Most of the hostile web crawlers will pretend to be some kind of web browser. This makes it very hard to block them by user-agent. Sometimes you'll just have to make some firewall rules and drop the most offending ranges..


avatar

Guillaumepitel

13 months ago
Score -1++
Hi, I operate Barkrowler for Babbar.Tech. It is indeed used to crawl the public web and collect netlinking data as well as perform a semantic analysis of web pages content. Unlike what you are asserting, we do obey robots.txt rules. Also, we offer a free access to anyone (just needs to create an account). As a consequence, I find your assertion "This crawler is basically useless and should be blocked. " quite unfair. We are a very young company, the service is publicly opened only since Nov 2020, and while we may not drive much traffic or directly benefit to public websites, remember that there is nothing free in this world, your site depends on Ads, and many businesses depend on organic traffic, which is largely driven by netlinking and SEO practices, so blocking reasonable crawlers . The only reason ois as harmful as generally blocking ads. One should block a crawler or a bot only if it is harming the website by overcrawling. We have spent quite some time to make the crawler "polite" by limiting the crawl rate per IP and per Host.
avatar

Www

13 months ago
Score 0++
the heck does it DEPEND on ads. stop being a liar , Guillaume !
avatar

Www

13 months ago
Score 0++
your "freemium" service is pretty useless, let me tell you.
avatar

Anonymous (80e527c48d)

4 months ago
Score 0

Guillaumepitel,

Your Babbar crawler just hit one of my sites for almost 1 TB of bandwidth by making over 1,000 repeated requests for the same large image file.

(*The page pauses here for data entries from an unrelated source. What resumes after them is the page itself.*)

/-! ### The multiply family (R216 to R224) -/

/-- Which multiply. -/
structure MmaForm where
  kind : MatKind
  deriving DecidableEq, Repr

/-- The hearth supplies A, B for an mma.st (R223). -/
def suppliesA (p : Nat) : Bool := p % 4 == 0
def suppliesB (p : Nat) : Bool := decide (p < 4)

/-- A descriptor's code is not an even s or a code. -/
def descCodeBad (code : Nat) : Bool := !isSA code || code % 2 != 0

/-- Reserved values in the slot of a multiply (R216, R218). -/
def mmaBad (kind : MatKind) (f : TFields) (v : View) : Option Nat :=
  let st := kind == .mmaSt
  let a := !st || suppliesA v.p.p
  let b := !st || suppliesB v.p.p
  firstBad [(st && !v.p.image.stove, 0), sqBad f.hdr, (v.tileBad f.acc.toNat, 14), (f.rsv16, 16), (f.rate == 3, 17),
    (a && (f.asrc || kind == .mmaSp) && descCodeBad f.opa.toNat, 31), (b && (f.bsrc || kind == .mmaSp) && descCodeBad f.opb.toNat, 37),
    (kind == .mmaSp && !f.asrc, 43), (kind == .mmaSp && !f.bsrc, 44), (!f.incen && f.incr != 0, 49),
    (f.sat && kind == .mmaQ, 54), (if kind == .mmaSp then !(within 1 4 f.spn.toNat) else f.spn != 0, 55),
    (f.qg == 3 || (f.qg != 0 && (kind == .mma || kind == .mmaSp)), 58), (f.rsv != 0, 60),
    (f.incen && !v.route32 .t, routeBit .t)]

/-- Scale entries an op claims from q7 (R221): their number and place, or QUEUE_IMBALANCE. -/
def View.claimScales (v : View) (act : LaneMask) (kext g rows : Nat) : Captured (Nat × Nat) :=
  let e := ceilDiv kext g * rows
  match v.g.flue? 7 with
  | none => .error (tTrap trapQueueImbalance act e 0)
  | some q =>
    let have' := countSub q.pq q.cq
    if 4096 < e || have' < e then .error (tTrap trapQueueImbalance act e have') else .ok (e, q.cq)

/-- What a T op captures at issue, with everything else as its fields give it. -/
def View.matOp (v : View) (act : LaneMask) (f : TFields) (kind : MatKind) (steps : Nat) (i : Instr) : MatOp :=
  { id := v.st.core.seq, kind := kind, h := v.x.h, slot := v.x.slot, split := v.x.split, off := v.x.off, seq := v.x.seq,
    cycle := v.st.cycle, mask := act, sat := f.sat, rate := f.rate.toNat, qg := f.qg.toNat, spn := f.spn.toNat,
    rep := f.rep.toNat, acc := f.acc.toNat, a := .none, b := .none, ea := [], eb := [], arg := 0, arg2 := 0, dst := [],
    steps := steps, left := steps, price := opPrice (v.st.die v.x.h).prices .t i, ready := v.st.cycle + 2, scales := 0,
    spos := 0, inst := 0, running := false, failed := none, iter := v.x.iter }

/-- A T op enters its hearth's queue (R204). -/
def Core.queueMat (c : Core) (m : MatOp) : Core := { c with mats := c.mats ++ [m], seq := c.seq + 1 }

/-- A tensor entry of the team. -/
def View.entry (v : View) (n : Nat) : List W64 := v.p.tn.getD n (List.replicate 8 0)

/-- The auto-increment lands at the end of the issue cycle (R216). -/
def View.increment (v : View) (c : Core) (f : TFields) : Core :=
  if !f.incen then c
  else
    let x := v.g.a.getD f.incr.toNat 0 + BitVec.ofNat 64 (f.rep.toNat + 1) * v.literal .t
    v.sendTo c 0 false none 0 [.scalar (.a f.incr.toNat) x] [] 0

/-- Steps of a multiply (R205). -/
def mmaSteps (kind : MatKind) (f : TFields) : Nat :=
  if kind == .mmaSp then (f.rep.toNat + 1) * (16 * sparseN f.spn.toNat) / 2 ^ f.rate.toNat else 32 * (f.rep.toNat + 1)

/-- The K extent an op computes or a supplier checks (R217, R223). -/
def kExtent (f : TFields) (kp : Nat) (entries : List (List W64)) : Nat :=
  entries.foldl (fun k e => Nat.min k (entryKlen e)) ((f.rep.toNat + 1) * kp)

/-- The checks and captures of a multiply (R212 to R215, R218, R221, R223). -/
def View.captureMma (v : View) (act : LaneMask) (f : TFields) (kind : MatKind) (i : Instr) : Captured MatOp := do
  let st := kind == .mmaSt
  let sp := kind == .mmaSp
  let hasA := !st || suppliesA v.p.p
  let hasB := !st || suppliesB v.p.p
  let ea := if hasA then v.entry f.tna.toNat else []
  let eb := if hasB then v.entry f.tnb.toNat else []
  match (if hasA then operandBad ea else none), (if hasB then operandBad eb else none) with
  | some bit, _ => throw (v.tReserved act 11 bit)
  | none, some bit => throw (v.tReserved act 11 bit)
  | none, none => pure ()
  let fa := entryFmt ea
  let fb := entryFmt eb
  let quant := if st then hasB && matQuant fb else kind == .mmaQ
  let int := (!hasA || matInt fa) && (!hasB || (matInt fb && !(matQuant fb)))
  if !st then
    match pairRate quant fa fb with
    | none => throw (v.tReserved act 11 0)
    | some r => if r ≠ f.rate.toNat then throw (v.tReserved act 0 17)
  if hasA && !(rateHas f.rate.toNat fa false) then throw (v.tReserved act 0 17)
  if hasB && !(rateHas f.rate.toNat fb true) then throw (v.tReserved act 0 17)
  if f.sat && (hasA || hasB) && !int then throw (v.tReserved act 0 54)
  if st && hasB && !quant && f.qg ≠ 0 then throw (v.tReserved act 0 58)
  let kp := passK f.rate.toNat sp
  let sparse := if sp then some (sparseN f.spn.toNat) else none
  let kext := kExtent f kp ((if hasA && !st then [ea] else []) ++ (if hasB && !st then [eb] else []))
  let ka := if st then kExtent f kp [ea] else kext
  let kb := if st then kExtent f kp [eb] else kext
  let a ← if hasA then v.operand act f false fa (entryRows ea) ka kp sparse else pure .none
  let b ← if hasB then v.operand act f true fb (entryRows eb) kb kp sparse else pure .none
  let sc ← if quant then v.claimScales act kb (quantGroup f.qg.toNat) (entryRows eb) else pure (0, 0)
  return { v.matOp act f kind (mmaSteps kind f) i with
    a := a, b := b, ea := ea, eb := eb, scales := sc.1, spos := sc.2, inst := v.g.stCount }

/-- A captured op enters the queue, or its check traps (R207). -/
def queueOr (r : Captured MatOp) (k : MatOp → Core) : OpResult :=
  match r with
  | .error t => .trap t.1 t.2
  | .ok m => .ok (k m)

/-- A multiply at issue. -/
def mmaOp (s : State) (f : TFields) (kind : MatKind) (i : Instr) : Core :=
  slotOp s .t f.hdr (mmaBad kind f) (fun v act => queueOr (v.captureMma act f kind i) fun m =>
    let c := v.increment (v.st.core.queueMat m) f
    let c := if m.scales = 0 then c else v.stepFlue c 7 fun q => { q with cq := countAdd q.cq m.scales }
    if kind == .mmaSt then c.modGroup v.x.h v.x.slot fun g => { g with stCount := g.stCount + 1 } else c)

/-- R217 mma. -/
def execMma (f : TFields) (s : State) : Host.Outcome State Fault Refusal := coreOp s fun s => mmaOp s f .mma (.mma f)
/-- R221 mma.q. -/
def execMmaQ (f : TFields) (s : State) : Host.Outcome State Fault Refusal := coreOp s fun s => mmaOp s f .mmaQ (.mmaQ f)
/-- R222 mma.sp. -/
def execMmaSp (f : TFields) (s : State) : Host.Outcome State Fault Refusal := coreOp s fun s => mmaOp s f .mmaSp (.mmaSp f)
/-- R223 mma.st. -/
def execMmaSt (f : TFields) (s : State) : Host.Outcome State Fault Refusal := coreOp s fun s => mmaOp s f .mmaSt (.mmaSt f)

/-! ### Accumulator ops (R225 to R229) -/

/-- Reserved values of an accumulator op: what each field must be (R225). -/
def accBad (f : TFields) (v : View) (desc tna sat rep opa opb : Bool) : List (Bool × Nat) :=
  [sqBad f.hdr, (v.tileBad f.acc.toNat, 14), (f.rsv16, 16), (f.rate != 0, 17), (!tna && f.tna != 0, 19), (f.tnb != 0, 25),
   (if desc then descCodeBad f.opa.toNat else !opa && f.opa != 0, 31), (!opb && f.opb != 0, 37), (f.asrc != desc, 43),
   (f.bsrc, 44), (!rep && f.rep != 0, 45), (f.incr != 0, 49), (f.incen, 53), (!sat && f.sat, 54), (f.spn != 0, 55),
   (f.qg != 0, 58), (f.rsv != 0, 60)]

/-- An accumulator op at issue. -/
def accOp (s : State) (f : TFields) (kind : MatKind) (steps : Nat) (i : Instr) (bad : View → List (Bool × Nat))
    (k : View → LaneMask → MatOp → Captured MatOp) : Core :=
  slotOp s .t f.hdr (fun v => firstBad (bad v)) (fun v act => queueOr (k v act (v.matOp act f kind steps i)) fun m =>
    (v.st.core.queueMat m).modGroup v.x.h v.x.slot fun g =>
      { g with pend := g.pend ++ m.dst.map fun n => (Reg.v n, v.x.split, m.id) })

/-- R226 acc.z. -/
def execAccZ (f : TFields) (s : State) : Host.Outcome State Fault Refusal :=
  coreOp s fun s => accOp s f .accZ 1 (.accZ f) (fun v => accBad f v false false false false false false) fun _ _ m => .ok m

/-- R226 acc.ld. -/
def execAccLd (f : TFields) (s : State) : Host.Outcome State Fault Refusal :=
  coreOp s fun s => accOp s f .accLd 128 (.accLd f) (fun v => accBad f v true false false false false false)
    fun v act m => do let a ← v.descriptor act f.opa.toNat 128 1 512 true; return { m with a := a }

/-- R226 acc.st. -/
def execAccSt (f : TFields) (s : State) : Host.Outcome State Fault Refusal :=
  coreOp s fun s => accOp s f .accSt 128 (.accSt f) (fun v => accBad f v true false false false false false)
    fun v act m => do let a ← v.descriptor act f.opa.toNat 128 1 512 true; return { m with a := a }

/-- An epilogue entry that R211 or R212 does not allow: the lowest bit of the field. -/
def epilogueBad (e : List W64) : Option Nat :=
  let w := (e.getD 0 0).toNat
  let x := (e.getD 1 0).toNat
  let lo := unpack f32 ((e.getD 2 0).toNat % 2 ^ 32)
  let hi := unpack f32 ((e.getD 2 0).toNat / 2 ^ 32)
  let q := (e.getD 3 0).toNat
  let ofmt := bitsNat w 4 0
  firstField [(fmtWidth ofmt == 0, 0), (bitsNat w 7 5 != 0, 5), (bitsNat w 9 8 != 1, 8), (bitsNat w 11 10 == 3, 10),
    (bitsNat w 15 13 != 0, 13), (!(within 1 128 (bitsNat w 24 16)), 16), (bitsNat w 31 25 != 0, 25),
    (!(within 1 128 (bitsNat w 40 32)), 32), (bitsNat w 63 41 != 0, 41), (bitsNat x 63 52 != 0, 52),
    (lo.isNaN || hi.isNaN || cmpVal lo hi == .gt, 0),
    (if matQuant ofmt then (scaleBad (ofmt == 17) (q % 2 ^ 32)).isSome else q % 2 ^ 32 != 0, 0), (q / 2 ^ 32 != 0, 32),
    ((e.drop 4).any (· != 0), 0)]

/-- Bytes of a row that acc.cvt writes. -/
def cvtRowBytes (w cols : Nat) : Nat := ceilDiv (cols * w) 8

/-- The bias vector's byte range (R228). -/
def biasRange (e : List W64) : Option (Nat × Nat) :=
  let w := (e.getD 0 0).toNat
  let off := bitsNat (e.getD 1 0).toNat 51 32
  match bitsNat w 11 10 with
  | 1 => some (off, 4 * bitsNat w 40 32)
  | 2 => some (off, 4 * bitsNat w 24 16)
  | _ => none

/-- R228 acc.cvt. -/
def execAccCvt (f : TFields) (s : State) : Host.Outcome State Fault Refusal :=
  coreOp s fun s => accOp s f .accCvt 128 (.accCvt f) (fun v => accBad f v true true true false false false)
    fun v act m => do
      let e := v.entry f.tna.toNat
      match epilogueBad e with
      | some bit => throw (v.tReserved act 11 bit)
      | none => pure ()
      let w := (e.getD 0 0).toNat
      let ofmt := bitsNat w 4 0
      if f.sat && !(ofmt == 1 || ofmt == 2 || ofmt == 4) then throw (v.tReserved act 0 54)
      let a ← v.descriptor act f.opa.toNat (bitsNat w 24 16) 1 (cvtRowBytes (fmtWidth ofmt) (bitsNat w 40 32)) true
      let off := bitsNat (e.getD 1 0).toNat 51 32
      if off % 4 ≠ 0 then throw (tTrap trapMisalign act off 0)
      match biasRange e with
      | some (off, n) => if v.beyond off n then throw (tTrap trapAccess act off 3)
      | none => pure ()
      return { m with a := a, ea := e }

/-- R229 acc.mv. -/
def execAccMv (f : TFields) (s : State) : Host.Outcome State Fault Refusal :=
  coreOp s fun s => accOp s f .accMv (f.rep.toNat + 1) (.accMv f)
    (fun v => (!isSA f.opa.toNat, 31) :: accBad f v false false false true true true)
    fun v act m => do
      let row := (v.scalar f.opa.toNat).toNat
      let n := f.rep.toNat + 1
      if 128 ≤ row then throw (v.tReserved act 11 7)
      if 128 < row + n then throw (v.tReserved act 0 45)
      if v.vregs < f.opb.toNat + n then throw (v.tReserved act 0 37)
      return { m with arg := row, dst := v.spanRegs f.opb.toNat n }

/-- R227 acc.add. -/
def execAccAdd (f : TFields) (s : State) : Host.Outcome State Fault Refusal :=
  coreOp s fun s => accOp s f .accAdd 16 (.accAdd f)
    (fun v => [(decide (2 ≤ f.opa.toNat), 31), (decide (4 ≤ f.opb.toNat) || v.tileBad (f.opb.toNat % 4), 37),
      (f.sat && f.opa == 0, 54)] ++ accBad f v false false true false true true)
    fun _ _ m => .ok { m with arg := f.opb.toNat, arg2 := f.opa.toNat }

/-- R230 kat. -/
def execKat (f : TFields) (s : State) : Host.Outcome State Fault Refusal :=
  coreOp s fun s => slotOp s .t f.hdr
    (fun v => firstBad [sqBad f.hdr, (f.acc != 0, 14), (f.rsv16, 16), (f.rate == 3, 17), (f.tna != 0, 19), (f.tnb != 0, 25),
      (f.opb != 0, 37), (f.asrc, 43), (f.bsrc, 44), (f.rep != 0, 45), (f.incr != 0, 49), (f.incen, 53), (f.sat, 54),
      (f.spn != 0, 55), (f.qg != 0, 58), (f.rsv != 0, 60), (!v.route32 .t, routeBit .t)])
    (fun v act => .ok (v.st.core.queueMat { v.matOp act f .kat 32 (.kat f) with
      arg := f.opa.toNat, arg2 := ((v.literal .t).setWidth 32).toNat }))

/-! ### What an op reads and writes in scratchpad (R215, R219, R220) -/

/-- Ranges of a descriptor's rows. -/
def MatOperand.ranges (o : MatOperand) (rows passes bytes : Nat) : List (Nat × Nat) :=
  match o with
  | .desc base rp tp _ => (descRows base rp tp rows passes).map fun a => (a, bytes)
  | _ => []

/-- The sparse N of an op. -/
def MatOp.sparse (m : MatOp) : Option Nat := if m.kind == .mmaSp then some (sparseN m.spn) else none
/-- K elements of a pass of an op. -/
def MatOp.kp (m : MatOp) : Nat := passK m.rate (m.kind == .mmaSp)
/-- K extent over the entries an op holds. -/
def MatOp.kext (m : MatOp) (es : List (List W64)) : Nat :=
  es.foldl (fun k e => Nat.min k (entryKlen e)) ((m.rep + 1) * m.kp)

/-- Rotation code of a descriptor. -/
def MatOperand.rot : MatOperand → Nat
  | .desc _ _ _ r => r
  | _ => 0

/-- Scratchpad ranges an op reads within the K extents of its operands, each with its rotation code (R214, R217, R269). -/
def MatOp.reads (m : MatOp) (ka kb : Nat) : List (Nat × Nat × Nat) :=
  let side := fun (o : MatOperand) (e : List W64) (k : Nat) (sp : Option Nat) =>
    (o.ranges (entryRows e) (ceilDiv k m.kp) (rowBytes m.kp (fmtWidth (entryFmt e)) sp)).map fun r => (o.rot, r)
  match m.kind with
  | .mma | .mmaQ | .mmaSp | .mmaSt => side m.a m.ea ka m.sparse ++ side m.b m.eb kb none
  | .accLd => (m.a.ranges 128 1 512).map fun r => (m.a.rot, r)
  | .accCvt => (biasRange m.ea).toList.map fun r => (m.a.rot, r)
  | _ => []

/-- What names an instance: launch, team, %GROUP and k. -/
def Core.stKey (c : Core) (m : MatOp) : Option (Nat × Nat × Nat × Nat) :=
  (c.group? m.h m.slot).bind fun g => (c.part? g.part).map fun p => (p.launch, p.team, g.num, m.inst)

/-- The greatest KLEN on one side of an instance, once its four suppliers have issued (R223). -/
def Core.stKlen (c : Core) (m : MatOp) (right : Bool) : Option Nat :=
  let es := ((c.mats.filter fun x => x.kind == .mmaSt && c.stKey x == c.stKey m).map fun x => if right then x.eb else x.ea).filter
    fun e => !e.isEmpty
  if es.length = 4 then some ((es.map entryKlen).foldl Nat.max 0) else none

/-- The K extents that an op reads of A and of B: the least of both KLENs and its passes (R217, R223, R311). -/
def Core.matExtents (c : Core) (m : MatOp) : Nat × Nat :=
  if m.kind == .mmaSt then
    (Nat.min (m.kext [m.ea]) ((c.stKlen m true).getD (m.kext [m.ea])), Nat.min (m.kext [m.eb]) ((c.stKlen m false).getD (m.kext [m.eb])))
  else (m.kext [m.ea, m.eb], m.kext [m.ea, m.eb])

/-- Scratchpad ranges that an op reads, with their rotation codes. -/
def Core.matPads (c : Core) (m : MatOp) : List (Nat × Nat × Nat) := m.reads (c.matExtents m).1 (c.matExtents m).2

/-- Scratchpad ranges that an op reads. -/
def Core.matReadsOf (c : Core) (m : MatOp) : List (Nat × Nat) := (c.matPads m).map fun r => r.2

I am blocking it, of course, but want you to see the direct result of your horrible programming.

See below:

IP Details For: 51.15.20.50

Decimal: 856626226 Hostname: crawl-prod-16.babbar.eu ASN: 12876 ISP: Dedibox SAS Organization: Dedibox SAS Services: None detected Type: Corporate Assignment: Likely Static IP Continent: Europe Country: Netherlands State/Region: North Holland City: Haarlem

Number of Requests: 1079
avatar

Anonymous (bbe89ccab1)

5 months ago
Score 0
Babbar is abusive. Babbar is useless. Babbar has been blocked.
avatar

Anonymous (ea7dcc8b61)

5 months ago
Score 0

The SEO agencies and consultants collaborate with multiple top-quality brands to provide you with information and strategies that work the best. After years of trial and error tactics, they have gathered this knowledge. Thus, you must also collaborate with quality SEO consultant New York to gain brand experience with ease.It will also help you to access the proven strategies with decent SEO case studies. You can look for the best SEO consultant New York and perform keyword research depending on your website requirements.

<a href="https://www....-in-new-york ">SEO consultant New York !</a>

Add your comment
LinuxReviews welcomes all comments. If you do not want to be anonymous, register or log in. It is free.